Our step-by-step guide to inventorying a coin or bullion collection covers the mechanics; the principle is to capture each coin’s date, mintmark, composition, and cost basis before the receipt fades and the memory blurs.
Storage matters once you’ve sorted
Silver tarnishes in the presence of sulfur in air, so the tubes, flips, or albums you store coins in should be sulfur-free and the storage area should be dry.
Our guide on how to store silver coins without tarnish covers the specifics.
Frequently Asked Questions
What year did the U.S. stop making silver coins?
The U.S. stopped making 90% silver dimes and quarters for circulation in 1964 — every 1965 and later dime and quarter is copper-nickel clad. The half dollar transitioned in two steps: 90% silver through 1964, then 40% silver from 1965 through 1970, then fully clad from 1971 onward.
The Coinage Act of 1965 was the legislative driver. Collector-only silver continues: 1976-S Bicentennial 40% silver quarters, halves, and dollars; and 1992-onward 90% silver dimes, quarters, and halves in U.S. Mint Silver Proof Sets.
What is the cutoff year for silver dimes and quarters?

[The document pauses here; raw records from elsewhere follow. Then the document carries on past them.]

/-- With `SP` in its range every instruction answers: only a `CALL` or `RET` above 16 stops. -/
theorem exec_answers {s : State} (hsp : s.sp.toNat ≤ 16) (i : Instr) : ∃ t, exec i s = .next t := by
  cases i with
  | call nnn =>
    simp only [exec, execCall]
    split
    · exact ⟨_, rfl⟩
    · rename_i hs
      have hl : s.sp.toNat < 16 := Nat.lt_of_le_of_ne hsp fun e => hs (BitVec.eq_of_toNat_eq e)
      rw [pushReturn_of_lt hl]; exact ⟨_, rfl⟩
  | ret =>
    simp only [exec, execRet]
    split
    · exact ⟨_, rfl⟩
    · rw [popReturn_of_entry (stackEntry_of_lt s (by omega))]; exact ⟨_, rfl⟩
  | drw | ldB | storeRegs | loadRegs =>
    simp only [exec, execDrw, execLdB, execStoreRegs, execLoadRegs]
    split <;> exact ⟨_, rfl⟩
  | ldVxK x => simp only [exec, execLdVxK]; split <;> exact ⟨_, rfl⟩
  | _ => exact ⟨_, rfl⟩

theorem step_answers {s : State} (hsp : s.sp.toNat ≤ 16) : ∃ t, step s = .next t := by
  unfold step
  split
  · exact ⟨_, rfl⟩
  · split
    · split
      · exact exec_answers hsp _
      · exact ⟨_, rfl⟩
    · exact ⟨_, rfl⟩

/-! ### Memory -/

theorem length_regBlock (s : State) (x : RegIdx) : (regBlock s x).length = x.val + 1 := by
  simp only [regBlock, List.length_take, Vector.length_toList]; omega

/-- The data of memory after an instruction: untouched, or bytes stored at `I` inside memory. -/
theorem exec_mem_cases {i : Instr} {s t : State} (h : exec i s = .next t) :
    t.mem = s.mem ∨ ∃ bs : List Byte, dataBase s + bs.length ≤ 4096 ∧
      t.mem = Memory.writeBytes s.mem (dataBase s) bs := by
  have skip : ∀ c, Host.Outcome.next (skipIf c s) =
      (Host.Outcome.next t : Host.Outcome State Fault Refusal) → t.mem = s.mem := by
    intro c h; cases h; cases c <;> rfl
  have store : ∀ bs : List Byte, bs.length ≠ 0 → dataInRange s bs.length = true →
      dataBase s + bs.length ≤ 4096 := by
    intro bs h0 hd
    have := dataInRange_iff.mp hd
    omega
  cases i with
  | ldB x =>
    obtain rfl | ⟨hd, rfl⟩ := guarded_cases h
    · exact .inl rfl
    · exact .inr ⟨bcdDigits (readV s x), store _ (Nat.succ_ne_zero 2) hd, rfl⟩
  | storeRegs x =>
    obtain rfl | ⟨hd, rfl⟩ := guarded_cases h
    · exact .inl rfl
    · rw [← length_regBlock s x] at hd
      exact .inr ⟨regBlock s x, store _ (by rw [length_regBlock]; omega) hd, rfl⟩
  | drw | loadRegs => obtain rfl | ⟨_, rfl⟩ := guarded_cases h <;> exact .inl rfl
  | call nnn => obtain rfl | ⟨_, rfl⟩ := exec_call_cases h <;> exact .inl rfl
  | ret => obtain rfl | ⟨_, _, _, rfl⟩ := exec_ret_cases h <;> exact .inl rfl
  | ldVxK x => obtain rfl | ⟨_, rfl⟩ := exec_ldVxK_cases h <;> exact .inl rfl
  | seByte | sneByte | seReg | sneReg | skp | sknp => exact .inl (skip _ h)
  | _ => cases h; exact .inl rfl

/-- An instruction keeps the canonical form of memory. -/
theorem exec_wf_mem {i : Instr} {s t : State} (hm : Memory.wf s.mem = true)
    (h : exec i s = .next t) : Memory.wf t.mem = true := by
  obtain he | ⟨bs, hlen, he⟩ := exec_mem_cases h
  · rw [he]; exact hm
  · rw [he]; exact Memory.wf_writeBytes hm hlen

/-- A tick keeps the canonical form of memory, since only an instruction writes memory. -/
theorem step_wf_mem {s t : State} (hm : Memory.wf s.mem = true) (h : step s = .next t) :
    Memory.wf t.mem = true := by
  obtain ⟨_, rfl⟩ | ⟨_, _, rfl⟩ | ⟨_, _, _, rfl⟩ | ⟨i, _, _, hx⟩ := step_cases h
  · exact hm
  · exact hm
  · exact hm
  · exact exec_wf_mem hm hx

/-! ### The registers that `Legal` bounds -/

theorem zextAddr_toNat (nnn : Addr12) : (zextAddr nnn).toNat = nnn.toNat :=
  BitVec.toNat_setWidth_of_le (by decide)

theorem zextByte_toNat (b : Byte) : (zextByte b).toNat = b.toNat :=
  BitVec.toNat_setWidth_of_le (by decide)

/-- The unreduced target of `JP V0` is at most 0xFFF + 0xFF, the bound of 10_state.md R23. -/
theorem zextAddr_add_zextByte_le (nnn : Addr12) (b : Byte) :
    (zextAddr nnn + zextByte b).toNat ≤ 0x10FE := by
  have ha : nnn.toNat < 4096 := nnn.isLt
  have hb : b.toNat < 256 := b.isLt
  rw [BitVec.toNat_add, zextAddr_toNat, zextByte_toNat]
  omega

theorem skipIf_pc_le {s : State} (hpc : s.pc.toNat ≤ 0xFFE) (c : Bool) :
    (skipIf c s).pc.toNat ≤ 0x1002 := by
  rw [skipIf_pc]
  split <;> simp only [BitVec.toNat_add, BitVec.reduceToNat] <;> omega

/-- 10_state.md R23: an instruction that was fetched leaves `PC` at most 0x10FE, whatever its way of
setting it. -/
theorem exec_pc_le {i : Instr} {s t : State} (hpc : s.pc.toNat ≤ 0xFFE)
    (hst : ∀ j a, stackEntry s j = some a → a.toNat ≤ 0x1000) (h : exec i s = .next t) :
    t.pc.toNat ≤ 0x10FE := by
  have kept : s.pc.toNat ≤ 0x10FE := by omega
  have advanced : (npc s).toNat ≤ 0x10FE := by rw [npc_toNat (by omega)]; omega
  have addr : ∀ nnn : Addr12, (zextAddr nnn).toNat ≤ 0x10FE := by
    intro nnn; rw [zextAddr_toNat]; omega
  have skip : ∀ c, Host.Outcome.next (skipIf c s) =
      (Host.Outcome.next t : Host.Outcome State Fault Refusal) → t.pc.toNat ≤ 0x10FE := by
    intro c h; cases h; exact Nat.le_trans (skipIf_pc_le hpc c) (by decide)
  cases i with
  | jp nnn => cases h; exact addr nnn
  | jpV0 nnn => cases h; exact zextAddr_add_zextByte_le nnn _
  | call nnn =>
    obtain rfl | ⟨_, rfl⟩ := exec_call_cases h
    · exact kept
    · exact addr nnn
  | ret =>
    obtain rfl | ⟨_, a, ha, rfl⟩ := exec_ret_cases h
    · exact kept
    · exact Nat.le_trans (hst _ a ha) (by decide)
  | ldVxK x =>
    obtain rfl | ⟨_, rfl⟩ := exec_ldVxK_cases h
    · exact kept
    · exact advanced
  | drw | ldB | storeRegs | loadRegs =>
    obtain rfl | ⟨_, rfl⟩ := guarded_cases h
    · exact kept
    · exact advanced
  | seByte | sneByte | seReg | sneReg | skp | sknp => exact skip _ h
  | _ => cases h; exact advanced

/-- `SP` stays at most 16: `CALL` pushes below 16 only, and `RET` pops above 0 only. -/
theorem exec_sp_le {i : Instr} {s t : State} (hsp : s.sp.toNat ≤ 16) (h : exec i s = .next t) :
    t.sp.toNat ≤ 16 := by
  by_cases hw : Part.sp ∈ writtenParts i
  · cases i with
    | call nnn =>
      obtain rfl | ⟨hl, rfl⟩ := exec_call_cases h
      · exact hsp
      · show (s.sp + 1).toNat ≤ 16
        bv_omega
    | ret =>
      obtain rfl | ⟨h0, a, _, rfl⟩ := exec_ret_cases h
      · exact hsp
      · show (s.sp - 1).toNat ≤ 16
        bv_omega
    | _ => simp [writtenParts] at hw
  · have he : t.sp = s.sp := exec_same h (by decide) hw
    rw [he]; exact hsp

/-- A stacked `npc` is at most 0x1000 (10_state.md R23), and only `CALL` writes the stack. -/
theorem exec_stackEntry_le {i : Instr} {s t : State} (hpc : s.pc.toNat ≤ 0xFFE)
    (hst : ∀ j a, stackEntry s j = some a → a.toNat ≤ 0x1000) (h : exec i s = .next t)
    (j : Nat) (a : Word) (ha : stackEntry t j = some a) : a.toNat ≤ 0x1000 := by
  by_cases hw : Part.stack ∈ writtenParts i
  · cases i with
    | call nnn =>
      obtain rfl | ⟨hl, rfl⟩ := exec_call_cases h
      · exact hst j a ha
      · rw [stackEntry_setPc, stackEntry_setSp, stackEntry_set] at ha
        split at ha
        · cases ha; rw [npc_toNat (by omega)]; omega
        · exact hst j a ha
    | _ => simp [writtenParts] at hw
  · have he : ∀ j, stackEntry t j = stackEntry s j := exec_same h (by decide) hw
    exact hst j a (by rw [← he]; exact ha)

/-! ### A tick keeps `Legal` -/

/-- A legal state that fetches another instruction than `LD Vx, K` is not waiting for a key. -/
theorem Legal.mode_ne_waitKey {s : State} {i : Instr} (hs : Legal s) (hi : FetchesInstr s i)
    (hne : ∀ x, i ≠ .ldVxK x) : s.mode ≠ .waitKey := by
  intro hw
  obtain ⟨_, _, x, hx⟩ := hs.waiting hw
  exact hne x (Except.ok.inj (hi.2.symm.trans hx))

/-- After an instruction a core waits only at the `LD Vx, K` that it has just run. -/
theorem exec_waiting {i : Instr} {s t : State} (hs : Legal s) (hf : s.fault = .noFault)
    (hi : FetchesInstr s i) (h : exec i s = .next t) (hw : t.mode = .waitKey) :
    t.fault = .noFault ∧ t.pc.toNat ≤ 0xFFE ∧ ∃ x, decodeWord (fetchWord t) = .ok (.ldVxK x) := by
  by_cases hm : Part.mode ∈ writtenParts i
  · cases i with
    | ldVxK x =>
      obtain rfl | ⟨_, rfl⟩ := exec_ldVxK_cases h
      · exact ⟨hf, hi.1, x, hi.2⟩
      · cases hw
    | _ => simp [writtenParts] at hm
  · have he : t.mode = s.mode := exec_same h (by decide) hm
    refine absurd (he.symm.trans hw) (hs.mode_ne_waitKey hi fun x hx => hm ?_)
    rw [hx]; simp [writtenParts]

theorem exec_legal {i : Instr} {s t : State} (hs : Legal s) (hf : s.fault = .noFault)
    (hi : FetchesInstr s i) (h : exec i s = .next t) : Legal t where
  sp := exec_sp_le hs.sp h
  pc := exec_pc_le hi.1 hs.stack h
  stack := exec_stackEntry_le hi.1 hs.stack h
  waiting := exec_waiting hs hf hi h
  mem := exec_wf_mem hs.mem h

/-- A fetch outside memory faults, and a waiting core fetches inside it. -/
theorem Legal.fetchFault {s : State} (hs : Legal s) (hpc : 0xFFE < s.pc.toNat) :
    Legal (setFault s .fetchOutOfRange) := by
  refine ⟨hs.sp, hs.pc, hs.stack, fun hw => ?_, hs.mem⟩
  obtain ⟨_, hle, _⟩ := hs.waiting hw
  exact absurd hpc (Nat.not_lt.mpr hle)

/-- An unknown word only advances, and the word at a waiting core is known. -/
theorem Legal.unknownOpcode {s : State} (hs : Legal s) (hpc : s.pc.toNat ≤ 0xFFE)
    {e : Reject} (he : decodeWord (fetchWord s) = .error e) :
    Legal (Machine.unknownOpcode s) := by
  refine ⟨hs.sp, ?_, hs.stack, fun hw => ?_, hs.mem⟩
  · show (npc s).toNat ≤ 0x10FE
    rw [npc_toNat (by omega)]; omega
  · obtain ⟨_, _, x, hx⟩ := hs.waiting hw
    cases he.symm.trans hx

theorem step_legal {s t : State} (hs : Legal s) (h : step s = .next t) : Legal t := by
  obtain ⟨_, rfl⟩ | ⟨_, hpc, rfl⟩ | ⟨_, hpc, ⟨e, he⟩, rfl⟩ | ⟨i, hf, hi, hx⟩ := step_cases h
  · exact hs
  · exact hs.fetchFault hpc
  · exact hs.unknownOpcode hpc he
  · exact exec_legal hs hf hi hx

/-! ### Reset and the host's operations keep `Legal` -/

theorem legal_reset : Legal State.reset where
  sp := by decide
  pc := by decide
  stack j a h := by
    obtain ⟨_, rfl⟩ : ∃ _ : j < 16, (0 : Word) = a := by
      simpa [stackEntry, State.reset, Vector.getElem?_replicate] using h
    decide
  waiting := by intro h; cases h
  mem := rfl

/-- Bytes stored inside memory keep a core legal that is not waiting for a key. -/
theorem Legal.writeBytes {s : State} (hs : Legal s) (hm : s.mode = .run) {a : Nat} {bs : List Byte}
    (ha : a + bs.length ≤ 4096) : Legal (Machine.writeBytes s a bs) where
  sp := hs.sp
  pc := hs.pc
  stack := hs.stack
  waiting hw := by cases hm.symm.trans hw
  mem := wf_writeBytes hs.mem ha

theorem legal_resetState (font : Config.FontTable) (s : State) : Legal (resetState font s) := by
  have h : Legal (initialState font) :=
    legal_reset.writeBytes rfl (by rw [Vector.length_toList]; decide)
  exact ⟨h.sp, h.pc, h.stack, h.waiting, h.mem⟩

theorem legal_loadState (font : Config.FontTable) (s : State) {rom : List Byte}
    (hrom : rom.length ≤ 3584) : Legal (loadState font s rom) := by
  have h := legal_resetState font s
  have hk : Legal (setKeys (resetState font s) s.key) := ⟨h.sp, h.pc, h.stack, h.waiting, h.mem⟩
  exact hk.writeBytes rfl (by show 512 + rom.length ≤ 4096; omega)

Silver dimes and silver quarters both end at 1964 — every Roosevelt dime, Mercury dime, Washington quarter, and Standing Liberty quarter dated 1964 or earlier is 90% silver. Every dime and quarter dated 1965 or later is copper-nickel clad with zero silver, the only exception being S-mint proof set issues from 1992 onward.
Are any pennies silver?
No U.S. cent of any year, mint, or composition contains silver. The 1943 cent is often called a silver penny because it’s silver-colored, but it’s actually zinc-coated steel produced for one year only during World War II. Stick a magnet to a 1943 penny and it will jump — confirmation that it’s steel, not silver.
Are any nickels silver?
Yes, but only the 1942–1945 “war nickels,” which are 35% silver, 56% copper, and 9% manganese. Mid-World War II, the Mint replaced the standard copper-nickel five-cent alloy to free up nickel for armor plating.
Identify a war nickel by the large P, D, or S mintmark above the dome of Monticello on the reverse — the only U.S. coin design where the mintmark sits over the building. No other U.S. nickel from 1866 to today contains silver.

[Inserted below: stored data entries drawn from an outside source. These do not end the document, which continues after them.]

/-- Whether a magnitude exceeds 448, the largest E4M3 value. -/
def over448 (m : Nat) (e : Int) (sticky : Bool) : Bool :=
  if e ≥ 0 then m * 2 ^ e.toNat > 448 || (m * 2 ^ e.toNat = 448 && sticky)
  else m > 448 * 2 ^ (-e).toNat || (m = 448 * 2 ^ (-e).toNat && sticky)

/-- Rounding into E4M3 (R57, R67): a larger magnitude gives 448 of its sign in every mode. -/
def toE4 (md : Mode) (neg : Bool) (m : Nat) (e : Int) (sticky : Bool) : Nat × NFlags :=
  let sgn := if neg then 0x80 else 0
  if m = 0 && !sticky then (sgn, 0)
  else if over448 m (min e 4000) sticky then (sgn + 0x7E, Fl.satE4)
  else
    let q := max ((Nat.log2 m : Int) + e - 3) (-9)
    let (k, _) := roundMag md neg m e sticky q
    if k = 0 then (sgn, Fl.underflow) else (sgn + (q + 9).toNat * 8 + k, 0)

/-- A value rounded to an integer between two bounds; `none` for NaN. The Bool says it saturated, the second that
bits were dropped. Minus zero gives zero (R68). The range is judged after rounding: a finite value just beyond an end that rounds
back to it saturates nothing (R67 leaves it open; DEDUCED, log 43). -/
def toInt (md : Mode) (lo hi : Int) : Val → Option (Int × Bool × Bool)
  | .nan => none
  | .inf neg => some (if neg then lo else hi, true, false)
  | .fin neg m e sticky =>
    if e > 200 && m != 0 then some (if neg then lo else hi, true, false)
    else
      let (k, any) := roundMag md neg m e sticky 0
      let v : Int := if neg then -(k : Int) else k
      if v < lo then some (lo, true, any) else if v > hi then some (hi, true, any) else some (v, false, any)

/-- Conversion of a value into any format (R67): the code and the flags. INEXACT_FX is not raised where the
conversion saturates (DEDUCED, log 12). -/
def encodeVal (f : Fmt) (scale : Int) (md : Mode) (v : Val) : Nat × NFlags :=
  let asInt (w : Nat) : Nat × NFlags :=
    match toInt md (-(2 ^ (w - 1) : Nat)) (2 ^ (w - 1) - 1 : Nat) v with
    | none => (0, Fl.nan)
    | some (i, sat, _) => (ofInt w i, if sat then Fl.satInt else 0)
  match f with
  | .int32 => asInt 32
  | .int16 => asInt 16
  | .int8 => asInt 8
  | .fx48 =>
    let v' := match v with | .fin n m e s => Val.fin n m (e + scale) s | x => x
    match toInt md (-(2 ^ 47 : Nat)) (2 ^ 47 - 1 : Nat) v' with
    | none => (0, Fl.nan)
    | some (i, true, _) => (ofInt 64 i, Fl.satFx)
    | some (i, false, any) => (ofInt 64 i, if any then Fl.inexact else 0)
  | .e4m3 =>
    match v with
    | .nan => (0x7F, Fl.nan)
    | .inf neg => ((if neg then 0x80 else 0) + 0x7E, Fl.satE4)
    | .fin neg m e s => toE4 md neg m e s
  | f =>
    match v with
    | .nan => (f.nanCode, Fl.nan)
    | .inf neg => ((if neg then 2 ^ (8 * f.size - 1) else 0) + f.infCode, 0)
    | .fin neg m e s => toIeee f md neg m e s

/-- Conversion between two formats in one rounding (R66, R67); the flags of R64 and R67. -/
def convert (src : Fmt) (srcScale : Int) (dst : Fmt) (dstScale : Int) (md : Mode) (code : Nat) : Nat × NFlags :=
  let (v, f1) := decodeVal src srcScale code
  let (c, f2) := encodeVal dst dstScale md v
  (c, f1 ||| f2)

/-- The sign-folded magnitudes of two finite values at their common exponent. -/
def alignPair (na : Bool) (ma : Nat) (ea : Int) (nb : Bool) (mb : Nat) (eb : Int) : Int × Int × Int :=
  let e := min ea eb
  let a : Int := ma * 2 ^ (ea - e).toNat
  let b : Int := mb * 2 ^ (eb - e).toNat
  ((if na then -a else a), (if nb then -b else b), e)

namespace Val

/-- Exact negation. -/
def neg : Val → Val
  | .nan => .nan
  | .inf n => .inf !n
  | .fin n m e s => .fin (!n) m e s

/-- Exact sum of two values without sticky remainders (R70); a zero sum of opposite signs is minus zero only in RDN. -/
def add (md : Mode) : Val → Val → Val
  | .nan, _ => .nan
  | _, .nan => .nan
  | .inf a, .inf b => if a = b then .inf a else .nan
  | .inf a, _ => .inf a
  | _, .inf b => .inf b
  | .fin na ma ea _, .fin nb mb eb _ =>
    if ma = 0 && mb = 0 then .fin (if na = nb then na else md == .rdn) 0 0 false
    else if ma = 0 then .fin nb mb eb false
    else if mb = 0 then .fin na ma ea false
    else
      let (a, b, e) := alignPair na ma ea nb mb eb
      let s := a + b
      if s = 0 then .fin (md == .rdn) 0 0 false else .ofInt s e

/-- Exact difference. -/
def sub (md : Mode) (a b : Val) : Val := add md a (neg b)

/-- Exact product (R70). -/
def mul : Val → Val → Val
  | .nan, _ => .nan
  | _, .nan => .nan
  | .inf a, .inf b => .inf (a != b)
  | .inf a, .fin b m _ _ => if m = 0 then .nan else .inf (a != b)
  | .fin a m _ _, .inf b => if m = 0 then .nan else .inf (a != b)
  | .fin na ma ea _, .fin nb mb eb _ => .fin (na != nb) (ma * mb) (ea + eb) false

/-- Quotient with 300 bits and a sticky remainder (R70); a finite nonzero value by zero is an exact infinity (R72). -/
def div : Val → Val → Val
  | .nan, _ => .nan
  | _, .nan => .nan
  | .inf _, .inf _ => .nan
  | .inf a, .fin b _ _ _ => .inf (a != b)
  | .fin a _ _ _, .inf b => .fin (a != b) 0 0 false
  | .fin na ma ea _, .fin nb mb eb _ =>
    if mb = 0 then (if ma = 0 then .nan else .inf (na != nb))
    else
      let n := ma * 2 ^ (300 + Nat.log2 mb)
      .fin (na != nb) (n / mb) (ea - eb - ((300 + Nat.log2 mb : Nat) : Int)) (n % mb != 0)

/-- Whether a value is NaN. -/
def isNan : Val → Bool
  | .nan => true
  | _ => false

/-- Strictly below, in the order of R70; minus zero equals plus zero (R69). False where either is NaN. -/
def lt : Val → Val → Bool
  | .nan, _ => false
  | _, .nan => false
  | .inf a, .inf b => a && !b
  | .inf a, _ => a
  | _, .inf b => !b
  | .fin na ma ea _, .fin nb mb eb _ =>
    let (a, b, _) := alignPair na ma ea nb mb eb
    a < b

/-- Equal in the order of R69 and R70. False where either is NaN. -/
def eqv (a b : Val) : Bool := !a.isNan && !b.isNan && !lt a b && !lt b a

/-- Below or equal. -/
def le (a b : Val) : Bool := lt a b || eqv a b

/-- Absolute value. -/
def abs : Val → Val
  | .nan => .nan
  | .inf _ => .inf false
  | .fin _ m e s => .fin false m e s

end Val

/-- The integer square root of `n`, bit by bit from `2^k` down. -/
def isqrtGo : Nat → Nat → Nat → Nat
  | 0, _, r => r
  | k + 1, n, r => let r' := r + 2 ^ k; isqrtGo k n (if r' * r' ≤ n then r' else r)

/-- The integer square root. -/
def isqrt (n : Nat) : Nat := isqrtGo (Nat.log2 n / 2 + 1) n 0

/-- Square root with at least 150 bits and a sticky remainder; NaN below zero, minus zero kept (R70). -/
def Val.sqrt : Val → Val
  | .nan => .nan
  | .inf n => if n then .nan else .inf false
  | .fin n m e _ =>
    if m = 0 then .fin n 0 0 false
    else if n then .nan
    else
      let (m', e') := if e % 2 = 0 then (m, e) else (2 * m, e - 1)
      let k := m' * 2 ^ 400
      let r := isqrt k
      .fin false r ((e' - 400) / 2) (r * r != k)

/-- A result rounded into a float format, NAN set when it is NaN (R66, R70, R72). -/
def rnd (f : Fmt) (md : Mode) (v : Val) : Nat × NFlags := encodeVal f 0 md v

/-- Float addition, rounded once. -/
def fAdd (f : Fmt) (md : Mode) (a b : Nat) : Nat × NFlags := rnd f md (.add md (floatVal f a) (floatVal f b))
/-- Float subtraction, rounded once. -/
def fSub (f : Fmt) (md : Mode) (a b : Nat) : Nat × NFlags := rnd f md (.sub md (floatVal f a) (floatVal f b))
/-- Float multiplication, rounded once. -/
def fMul (f : Fmt) (md : Mode) (a b : Nat) : Nat × NFlags := rnd f md (.mul (floatVal f a) (floatVal f b))
/-- Float division, rounded once. -/
def fDiv (f : Fmt) (md : Mode) (a b : Nat) : Nat × NFlags := rnd f md (.div (floatVal f a) (floatVal f b))
/-- Fused multiply-add, rounded once. -/
def fFma (f : Fmt) (md : Mode) (a b c : Nat) : Nat × NFlags :=
  rnd f md (.add md (.mul (floatVal f a) (floatVal f b)) (floatVal f c))
/-- Float square root, rounded once. -/
def fSqrt (f : Fmt) (md : Mode) (a : Nat) : Nat × NFlags := rnd f md (floatVal f a).sqrt

/-- Saturating integer addition (R59): never wraps; SAT_INT where it saturates. -/
def satAdd (w a b : Nat) : Nat × NFlags :=
  let s := sext w a + sext w b
  let hi : Int := (2 ^ (w - 1) - 1 : Nat)
  let lo : Int := -((2 ^ (w - 1) : Nat) : Int)
  if s > hi then (ofInt w hi, Fl.satInt) else if s < lo then (ofInt w lo, Fl.satInt) else (ofInt w s, 0)

/-- FX48 addition: modulo 2^64 (R63). -/
def fxAdd (a b : Nat) : Nat := (a + b) % 2 ^ 64

/-- An FX48 scale exponent is permitted when it is −16 to +62 (R61). -/
def scaleOk (f : Int) : Bool := -16 ≤ f && f ≤ 62

/-- Fixed-point bits of the exponential's arithmetic. -/
def expBits : Nat := 512

/-- The terms `x^n / n!` of the exponential series, in units of `2^-expBits`, from term `t` number `i`. -/
def expSeries : Nat → Nat → Nat → Nat → Nat
  | 0, _, _, _ => 0
  | k + 1, x, t, i => t + expSeries k x (t * x / 2 ^ expBits / i) (i + 1)

/-- The terms of `ln 2 = Σ 1 / (i 2^i)`, in units of `2^-expBits`. -/
def ln2Series : Nat → Nat → Nat
  | 0, _ => 0
  | k + 1, i => 2 ^ expBits / (i * 2 ^ i) + ln2Series k (i + 1)

/-- `exp x` for an exact finite `x`, as a magnitude and an exponent of at least 400 true bits; not exact unless
`x` is 0 (the exponential of a nonzero dyadic is irrational, so the remainder is never zero). From 256 in magnitude on,
where FP32 has long overflowed or gone to zero, any power of two beyond its range stands for it. -/
def expMag (neg : Bool) (m : Nat) (e : Int) : Nat × Int :=
  if (Nat.log2 m : Int) + e ≥ 8 then (1, if neg then -1000 else 1000)
  else
    let x : Nat := if (expBits : Int) + e ≥ 0 then m * 2 ^ ((expBits : Int) + e).toNat
                   else m / 2 ^ (-((expBits : Int) + e)).toNat
    let l := ln2Series 520 1
    let k := x / l
    let r := x % l
    if neg then
      let r' := l - r
      (expSeries 110 r' (2 ^ expBits) 1, -((k + 1 : Nat) : Int) - (expBits : Int))
    else (expSeries 110 r (2 ^ expBits) 1, (k : Int) - (expBits : Int))

/-- The exponential, correctly roundable (R217). A nonzero argument below 2^-300 in magnitude lies strictly
beside one. -/
def Val.exp : Val → Val
  | .nan => .nan
  | .inf n => if n then .fin false 0 0 false else .inf false
  | .fin n m e _ =>
    if m = 0 then .fin false 1 0 false
    else if (Nat.log2 m : Int) + e < -300 then
      if n then .fin false (2 ^ 300 - 1) (-300) true else .fin false (2 ^ 300) (-300) true
    else
      let (k, q) := expMag n m e
      .fin false k q true

/-- The logistic function `1 / (1 + exp (-x))`, correctly roundable (R217). -/
def Val.logistic : Val → Val
  | .nan => .nan
  | .inf n => if n then .fin false 0 0 false else .fin false 1 0 false
  | .fin n m e _ =>
    if m = 0 then .fin false 1 (-1) false
    else if (Nat.log2 m : Int) + e < -300 then
      if n then .fin false (2 ^ 300 - 1) (-301) true else .fin false (2 ^ 300) (-301) true
    else if (Nat.log2 m : Int) + e ≥ 8 then
      if n then .fin false 1 (-1000) true else .fin false (2 ^ 600 - 1) (-600) true
    else
      -- with t = exp (-|x|): 1 / (1 + t) for x > 0, t / (1 + t) for x < 0
      let (k, q) := expMag true m e
      let w := (-q).toNat
      let den := 2 ^ w + k
      let num := if n then k else 2 ^ w
      .fin false (num * 2 ^ (400 + w) / den) (-((400 + w : Nat) : Int)) true

/-- Unsigned half-range of an FX48 slot in range (R60). -/
def fxInRange (slot : Nat) : Bool :=
  let v := sext 64 slot
  decide (v ≥ -(2 ^ 47 : Int)) && decide (v ≤ 2 ^ 47 - 1)

end Sys2Proof.Machine
end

What’s the difference between 90% silver coins and 40% silver coins?
90% silver coins (90% silver, 10% copper) include the entire pre-1965 series of circulating U.S. dimes, quarters, half dollars, and silver dollars, plus 1992-onward S-mint Silver Proof Sets. 40% silver coins are limited to four specific issues: Kennedy half dollars dated 1965–1970; S-mint Eisenhower collector versions dated 1971-S through 1974-S; and the 1976-S Bicentennial quarter, half dollar, and Eisenhower dollar.
A 40% silver coin holds noticeably less silver than the same-denomination 90% version — a 40% Kennedy half contains 0.1479 troy oz of silver versus 0.3617 for a 90% version.
How do I know if my coin is silver without a scale?
The date is the fastest test for any U.S. circulating coin. If a dime, quarter, or half dollar is dated 1964 or earlier, it’s 90% silver; if a half is dated 1965 through 1970, it’s 40% silver; if a nickel is dated 1942 through 1945 and has the large mintmark above Monticello, it’s a 35% silver war nickel.
As a second check with no tools, hold the coin on edge — a solid silver-gray rim is silver; a clear copper stripe down the middle of the edge is clad. As a third, drop the coin on a hard surface: silver rings; clad thuds.